The male connector 16 mounted on the upper surface of the substrate 14 has a plurality of connecting pins (not shown) projecting forward on one surface thereof, and the same so as to surround the connecting pins from all directions. A quadrilateral guide portion 16a protruding forward from the cross section is formed. Although not shown in the drawing, the outer surface of the cover 18 and the housing 13 except the shaft projecting surface is covered with a resin sealing material. This sealing material is a hot melt method formed by inserting a liquid sealing material into a mold from the cover 18 side of the encoder main body 10 and pouring a liquid sealing material into a gap with the mold. In addition, since the cable 20 drawn out from the cover 18 is sealed by the sealing rubber 19, the sealing material does not flow inside.
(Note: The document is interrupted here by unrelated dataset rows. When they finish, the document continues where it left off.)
/-- `OutByte` writes one byte at `OPOS`, if it is below `OLIM` (R304). -/
theorem outByte_eq_ok {b : Byte} {s t : State} :
    outByte b s = .ok t ↔
      s.opos.toNat < s.olim.toNat ∧ t = { s with obuf := Cells.insert s.obuf s.opos.toNat b, opos := s.opos + 1 } := by
  unfold outByte
  split
  · next h => rw [BitVec.le_def] at h; simp; omega
  · next h =>
    rw [BitVec.le_def] at h
    constructor
    · intro he; cases he; exact ⟨by omega, rfl⟩
    · rintro ⟨-, rfl⟩; rfl

theorem outByte_frame {b : Byte} {s t : State} (h : outByte b s = .ok t) :
    EncFrame s t ∧ t.opos.toNat = s.opos.toNat + 1 ∧ t.encCsize = s.encCsize := by
  obtain ⟨hlt, rfl⟩ := outByte_eq_ok.mp h
  have h1 : (s.opos + 1).toNat = s.opos.toNat + 1 := by
    have := s.olim.isLt
    rw [BitVec.toNat_add]
    simp
    omega
  refine ⟨⟨rfl, by simp only [h1]; omega, fun i hi => ?_⟩, h1, rfl⟩
  simp only [h1] at hi
  have hne : i ≠ s.opos.toNat := by omega
  have h2 := obufByte_writeObuf s s.opos b i
  rw [if_neg hne] at h2
  exact h2

/-- Writing n pending bytes (R301). -/
theorem emitPending_frame {n : Nat} {temp carry : Byte} {s t : State} (h : emitPending n temp carry s = .ok t) :
    EncFrame s t ∧ t.opos.toNat = s.opos.toNat + n ∧ t.encCsize = s.encCsize := by
  induction n generalizing temp s with
  | zero => cases h; exact ⟨.refl _, rfl, rfl⟩
  | succ n ih =>
    obtain ⟨u, hu, ht⟩ := run_bind_eq_ok.mp h
    obtain ⟨f1, p1, c1⟩ := outByte_frame hu
    obtain ⟨f2, p2, c2⟩ := ih ht
    exact ⟨f1.trans f2, by omega, c2.trans c1⟩

theorem emitPending_keeps {n : Nat} {temp carry : Byte} {s t : State} (h : emitPending n temp carry s = .ok t) :
    t.encLow = s.encLow ∧ t.encRange = s.encRange ∧ t.prob = s.prob := by
  induction n generalizing temp s with
  | zero => cases h; exact ⟨rfl, rfl, rfl⟩
  | succ n ih =>
    obtain ⟨u, hu, ht⟩ := run_bind_eq_ok.mp h
    obtain ⟨-, rfl⟩ := outByte_eq_ok.mp hu
    have hk := ih ht
    exact hk

theorem emitPending_room {n : Nat} (temp carry : Byte) {s : State} (h : s.opos.toNat + n ≤ s.olim.toNat) :
    ∃ t, emitPending n temp carry s = .ok t := by
  induction n generalizing temp s with
  | zero => exact ⟨s, rfl⟩
  | succ n ih =>
    have hu := (outByte_eq_ok (b := temp + carry) (s := s)).mpr ⟨by omega, rfl⟩
    obtain ⟨-, hp, -⟩ := outByte_frame hu
    obtain ⟨t, ht⟩ := ih 0xFF#8
      (s := { s with obuf := Cells.insert s.obuf s.opos.toNat (temp + carry), opos := s.opos + 1 })
      (by rw [hp]; show _ ≤ s.olim.toNat; omega)
    exact ⟨t, run_bind_eq_ok.mpr ⟨_, hu, ht⟩⟩

theorem dropTop_frame (s : State) : EncFrame s (dropTop s) := ⟨rfl, le_rfl, fun _ _ => rfl⟩

/-- `ShiftLow` (R301): its frame, and "each call adds exactly 1 to `OPOS + ENC_CSIZE`" (modulo 2^64 in `ENC_CSIZE`). -/
theorem shiftLow_frame {s t : State} (h : shiftLow s = .ok t) :
    EncFrame s t ∧ t.encLow = (s.encLow.setWidth 24).setWidth 33 <<< 8 ∧ t.encRange = s.encRange ∧ t.prob = s.prob := by
  unfold shiftLow at h
  split at h
  · obtain ⟨u, hu, ht⟩ := run_bind_eq_ok.mp h
    obtain ⟨f, -, -⟩ := emitPending_frame hu
    have hl := emitPending_keeps hu
    cases ht
    refine ⟨f.trans ⟨rfl, le_rfl, fun _ _ => rfl⟩, ?_, hl.2.1, hl.2.2⟩
    rw [← hl.1]
    rfl
  · cases h
    exact ⟨dropTop_frame s, rfl, rfl, rfl⟩

theorem shiftLow_room {s : State} (h : s.opos.toNat + s.encCsize.toNat ≤ s.olim.toNat) : ∃ t, shiftLow s = .ok t := by
  unfold shiftLow
  split
  · obtain ⟨u, hu⟩ := emitPending_room s.encCache (carryByte s) h
    exact ⟨_, run_bind_eq_ok.mpr ⟨u, hu, rfl⟩⟩
  · exact ⟨_, rfl⟩

/-- "Each call adds exactly 1 to `OPOS + ENC_CSIZE`" (R301), while `ENC_CSIZE` is below its largest value. -/
theorem shiftLow_count {s t : State} (h : shiftLow s = .ok t) (hc : s.encCsize.toNat + 1 < 2 ^ 64) :
    t.opos.toNat + t.encCsize.toNat = s.opos.toNat + s.encCsize.toNat + 1 := by
  unfold shiftLow at h
  split at h
  · obtain ⟨u, hu, ht⟩ := run_bind_eq_ok.mp h
    obtain ⟨-, hp, -⟩ := emitPending_frame hu
    cases ht
    show u.opos.toNat + ((0 : Pos) + 1).toNat = _
    simp [hp]
  · cases h
    show s.opos.toNat + (s.encCsize + 1).toNat = _
    rw [BitVec.toNat_add]
    simp
    omega

theorem normalizeEnc_frame {s t : State} (h : normalizeEnc s = .ok t) : EncFrame s t ∧ t.prob = s.prob := by
  unfold normalizeEnc at h
  split at h
  · obtain ⟨f, -, -, hp⟩ := shiftLow_frame h
    exact ⟨EncFrame.trans ⟨rfl, le_rfl, fun _ _ => rfl⟩ f, hp⟩
  · cases h; exact ⟨.refl _, rfl⟩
As shown in FIG. 2, the relay unit 30 includes a substrate 32 positioned on the central axis of the cables 20 and 21, and first and second mounted on the surfaces of the substrate 32 so as to face each other. Connectors 33 and 34, third and fourth connectors 35 and 36 mounted on the rear surface of the substrate 32 so as to face each other, a power circuit portion mounted on the substrate 32 although not shown; It consists of a low pass filter part, a communication interface part, an output circuit part, etc. The power supply circuit section, low pass filter section, communication interface section, output circuit section and the like are peripheral circuits mounted on the same substrate as the IC chip 14, and are separated from the substrate.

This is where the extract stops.